Set InputSearch = HTMLDoc.getElementById("twotabsearchtextbox")
InputSearch.Focus
'When a keyword is typed in the search bar with a 'space' after, it invokes the suggestions I'm looking for.
InputSearch.Value = "Travel "
'InputSearch.Value = AAws.Range("C" & x) & " "
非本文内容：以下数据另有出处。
-- ==== Sys2Proof/Laws/KeepsBeaconRx.lean ====
section
/-!
SUPPORT. What each operation of Machine/BeaconRx.lean leaves unchanged, and that it keeps the canonical form.
-/

namespace Sys2Proof.Machine

open Sys2Proof

theorem rxChLoadEffect_keeps (n : Lane) (ch : BitVec 4) (fsk4 : Bool) (s : State) : Keeps [.regs, .bcn] s
    (rxChLoadEffect n ch fsk4 s) := by
  unfold rxChLoadEffect
  repeat' first
    | exact rfl | with_reducible exact Keeps.refl _ _ | with_reducible assumption
    | with_reducible refine (State.loadRxCh_keeps _ _ _ _).then ?_ ?_ | with_reducible refine Keeps.ite ?_ ?_
    | extract_lets | split | dsimp +zetaDelta only

theorem noiseWindowEndEffect_keeps (n : Lane) (meanSq : Nat) (s : State) : Keeps [.regs, .bcn] s
    (noiseWindowEndEffect n meanSq s) := by
  unfold noiseWindowEndEffect
  repeat' first
    | exact rfl | with_reducible exact Keeps.refl _ _ | with_reducible assumption
    | with_reducible refine (State.addTo_keeps _ _ _).then ?_ ?_
    | with_reducible refine (State.putZ_keeps _ _ _).then ?_ ?_
    | with_reducible refine (State.setBcn_keeps _ _ _).then ?_ ?_ | with_reducible refine Keeps.ite ?_ ?_
    | with_reducible refine Keeps.onlyIf ?_ (fun _ _ => ?_) | extract_lets | split | dsimp +zetaDelta only

theorem State.beginFrame_keeps (s : State) (n : Nat) (full : Bool) (rssi : Int) : Keeps [.regs, .bcn] s
    (State.beginFrame s n full rssi) := by
  unfold State.beginFrame
  repeat' first
    | exact rfl | with_reducible exact Keeps.refl _ _ | with_reducible assumption
    | with_reducible refine (State.put_keeps _ _ _).then ?_ ?_
    | with_reducible refine (State.setBcn_keeps _ _ _).then ?_ ?_ | with_reducible refine Keeps.ite ?_ ?_
    | extract_lets | split | dsimp +zetaDelta only

theorem beaconDetectionEffect_keeps (n : Lane) (meanSq : Nat) (hard : BitVec 32) (s : State) : Keeps [.regs, .bcn] s
    (beaconDetectionEffect n meanSq hard s) := by
  unfold beaconDetectionEffect
  repeat' first
    | exact rfl | with_reducible exact Keeps.refl _ _ | with_reducible assumption
    | with_reducible refine (State.beginFrame_keeps _ _ _ _).then ?_ ?_
    | with_reducible refine (State.addTo_keeps _ _ _).then ?_ ?_
    | with_reducible refine (State.raiseLane_keeps _ _ _).then ?_ ?_ | with_reducible refine Keeps.ite ?_ ?_
    | extract_lets | split | dsimp +zetaDelta only

theorem State.latchFrame_keeps (s : State) (n : Nat) (f : RxFrame) (b : List Nat) : Keeps [.regs, .counts] s
    (State.latchFrame s n f b) := by
  unfold State.latchFrame
  repeat' first
    | exact rfl | with_reducible exact Keeps.refl _ _ | with_reducible assumption
    | with_reducible refine (State.put_keeps _ _ _).then ?_ ?_
    | with_reducible refine (State.putB_keeps _ _ _).then ?_ ?_
    | with_reducible refine (State.putZ_keeps _ _ _).then ?_ ?_
    | with_reducible refine (State.addTo_keeps _ _ _).then ?_ ?_
    | with_reducible refine (State.countLane_keeps _ _ _ _).then ?_ ?_
    | with_reducible refine (State.raiseLane_keeps _ _ _).then ?_ ?_ | with_reducible refine Keeps.ite ?_ ?_
    | with_reducible refine Keeps.onlyIf ?_ (fun _ _ => ?_) | extract_lets | split | dsimp +zetaDelta only

theorem beaconReportEffect_keeps (n : Lane) (symbols : List (BitVec 2)) (s : State) : Keeps [.freeCtr, .regs, .mgmt,
    .counts, .lanes, .pools, .ports, .hosts, .dies, .bcn, .mem, .ctx] s (beaconReportEffect n symbols s) := by
  unfold beaconReportEffect
  repeat' first
    | exact rfl | with_reducible exact Keeps.refl _ _ | with_reducible assumption
    | with_reducible refine (State.put_keeps _ _ _).then ?_ ?_
    | with_reducible refine (State.setBcn_keeps _ _ _).then ?_ ?_
    | with_reducible refine (State.identify_keeps _ _ _ _).then ?_ ?_
    | with_reducible refine (State.latchFrame_keeps _ _ _ _).then ?_ ?_
    | with_reducible refine (State.addTo_keeps _ _ _).then ?_ ?_
    | with_reducible refine (State.raiseLane_keeps _ _ _).then ?_ ?_ | with_reducible refine Keeps.ite ?_ ?_
    | extract_lets | split | dsimp +zetaDelta only

theorem envCrossingEffect_keeps (n : Lane) (current : Nat) (s : State) : Keeps [.regs, .lanes] s (envCrossingEffect
    n current s) := by
  unfold envCrossingEffect
  repeat' first
    | exact rfl | with_reducible exact Keeps.refl _ _ | with_reducible assumption
    | with_reducible refine (State.onLane_keeps _ _ _).then ?_ ?_
    | with_reducible refine (State.putB_keeps _ _ _).then ?_ ?_ | with_reducible refine Keeps.ite ?_ ?_ | extract_lets
    | split | dsimp +zetaDelta only

theorem State.setLight_keeps (s : State) (n : Nat) (on : Bool) (tick : Nat) : Keeps [.regs, .lanes] s
    (State.setLight s n on tick) := by
  unfold State.setLight
  repeat' first
    | exact rfl | with_reducible exact Keeps.refl _ _ | with_reducible assumption
    | with_reducible refine (State.putB_keeps _ _ _).then ?_ ?_
    | with_reducible refine (State.put_keeps _ _ _).then ?_ ?_
    | with_reducible refine (State.raiseLane_keeps _ _ _).then ?_ ?_
    | with_reducible refine (State.onLane_keeps _ _ _).then ?_ ?_ | with_reducible refine Keeps.ite ?_ ?_
    | extract_lets | split | dsimp +zetaDelta only

theorem State.lightUp_keeps (s : State) (n : Nat) (tick : Nat) : Keeps [.regs, .counts, .lanes, .pools, .dies, .bcn,
    .ctx] s (State.lightUp s n tick) := by
  unfold State.lightUp
  repeat' first
    | exact rfl | with_reducible exact Keeps.refl _ _ | with_reducible assumption
    | with_reducible refine (State.joinIdent_keeps _ _ _).then ?_ ?_
    | with_reducible refine (State.enterWarm_keeps _ _).then ?_ ?_
    | with_reducible refine (State.enterGain_keeps _ _ _).then ?_ ?_ | with_reducible refine Keeps.ite ?_ ?_
    | extract_lets | split | dsimp +zetaDelta only

theorem State.parkWake_keeps (s : State) (n : Nat) : Keeps [.power] s (State.parkWake s n) := by
  unfold State.parkWake
  repeat' first
    | exact rfl | with_reducible exact Keeps.refl _ _ | with_reducible assumption | exact Or.inr (by decide)
    | with_reducible exact Or.inl rfl | with_reducible exact id | with_reducible refine Keeps.ite ?_ ?_ | extract_lets
    | split | with_reducible apply Keeps.upd | dsimp +zetaDelta only
    | with_reducible exact fun h => SMap.wf_set _ _ _ _ h | with_reducible exact fun h => SMap.rising_set _ _ _ _ h
    | with_reducible exact fun h => SMap.rising_drop _ _ h | with_reducible exact fun h => SMap.wf_setRun _ _ _ _ h
    | with_reducible exact fun h => SMap.wf_setRun _ _ _ _ (SMap.wf_setRun _ _ _ _ h)
    | with_reducible exact fun h => SMap.wf_fillRun _ _ _ _ _ h | with_reducible exact fun h => SMap.wf_drop _ _ _ h
    | with_reducible exact fun _ => SMap.wf_nil _ | with_reducible exact fun h => by simpa using h | exact id

theorem lightOnEffect_keeps (n : Lane) (s : State) : Keeps [.regs, .counts, .lanes, .pools, .dies, .power, .bcn,
    .ctx] s (lightOnEffect n s) := by
  unfold lightOnEffect
  repeat' first
    | exact rfl | with_reducible exact Keeps.refl _ _ | with_reducible assumption
    | with_reducible refine (State.countLane_keeps _ _ _ _).then ?_ ?_
    | with_reducible refine (State.setLight_keeps _ _ _ _).then ?_ ?_
    | with_reducible refine (State.parkWake_keeps _ _).then ?_ ?_
    | with_reducible refine (State.lightUp_keeps _ _ _).then ?_ ?_
    | with_reducible refine (State.capEvent_keeps _ _ _ _).then ?_ ?_ | with_reducible refine Keeps.ite ?_ ?_
    | extract_lets | split | dsimp +zetaDelta only

theorem State.lightDown_keeps (s : State) (n : Nat) : Keeps [.freeCtr, .regs, .mgmt, .counts, .lanes, .pools,
    .ports, .hosts, .dies, .bcn, .mem, .ctx] s (State.lightDown s n) := by
  unfold State.lightDown
  repeat' first
    | exact rfl | with_reducible exact Keeps.refl _ _ | with_reducible assumption
    | with_reducible refine (State.put_keeps _ _ _).then ?_ ?_
    | with_reducible refine (State.setBcn_keeps _ _ _).then ?_ ?_
    | with_reducible refine (State.enterDark_keeps _ _ _).then ?_ ?_
    | with_reducible refine (State.lockGone_keeps _ _).then ?_ ?_
    | with_reducible refine (State.leftIdwait_keeps _ _).then ?_ ?_ | exact Or.inr (by decide)
    | with_reducible exact Or.inl rfl | with_reducible exact id | with_reducible refine Keeps.ite ?_ ?_
    | with_reducible refine Keeps.onlyIf ?_ (fun _ _ => ?_) | extract_lets | split | with_reducible apply Keeps.upd
    | dsimp +zetaDelta only | with_reducible exact fun h => SMap.wf_set _ _ _ _ h
    | with_reducible exact fun h => SMap.rising_set _ _ _ _ h | with_reducible exact fun h => SMap.rising_drop _ _ h
    | with_reducible exact fun h => SMap.wf_setRun _ _ _ _ h
    | with_reducible exact fun h => SMap.wf_setRun _ _ _ _ (SMap.wf_setRun _ _ _ _ h)
    | with_reducible exact fun h => SMap.wf_fillRun _ _ _ _ _ h | with_reducible exact fun h => SMap.wf_drop _ _ _ h
    | with_reducible exact fun _ => SMap.wf_nil _ | with_reducible exact fun h => by simpa using h | exact id

theorem lightOffEffect_keeps (n : Lane) (s : State) : Keeps [.freeCtr, .regs, .mgmt, .counts, .lanes, .pools,
    .ports, .hosts, .dies, .bcn, .mem, .ctx] s (lightOffEffect n s) := by
  unfold lightOffEffect
  repeat' first
    | exact rfl | with_reducible exact Keeps.refl _ _ | with_reducible assumption
    | with_reducible refine (State.capEvent_keeps _ _ _ _).then ?_ ?_
    | with_reducible refine (State.lightDown_keeps _ _).then ?_ ?_
    | with_reducible refine (State.setLight_keeps _ _ _ _).then ?_ ?_ | with_reducible refine Keeps.ite ?_ ?_
    | extract_lets | split | dsimp +zetaDelta only

end Sys2Proof.Machine
end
Set InputSearchButton = HTMLDoc.getElementsByClassName("nav-input")(0)
InputSearch.Focus
'Here I was trying to invoke some script to see if it had any effect on the search bar drop down
HTMLDoc.parentWindow.execScript "window.navmet.push({key:'UpNav',end:+new Date(),begin:window.navmet.tmp});"
HTMLDoc.parentWindow.execScript "window.navmet.push({key:'Search',end:+new Date(),begin:window.navmet.tmp});"
HTMLDoc.parentWindow.execScript "window.navmet.push({key:'NavBar',end:+new Date(),begin:window.navmet.main});"
Do
DoEvents
Loop Until IE.ReadyState = READYSTATE_COMPLETE
'Application.Wait (Now + TimeValue("0:00:05"))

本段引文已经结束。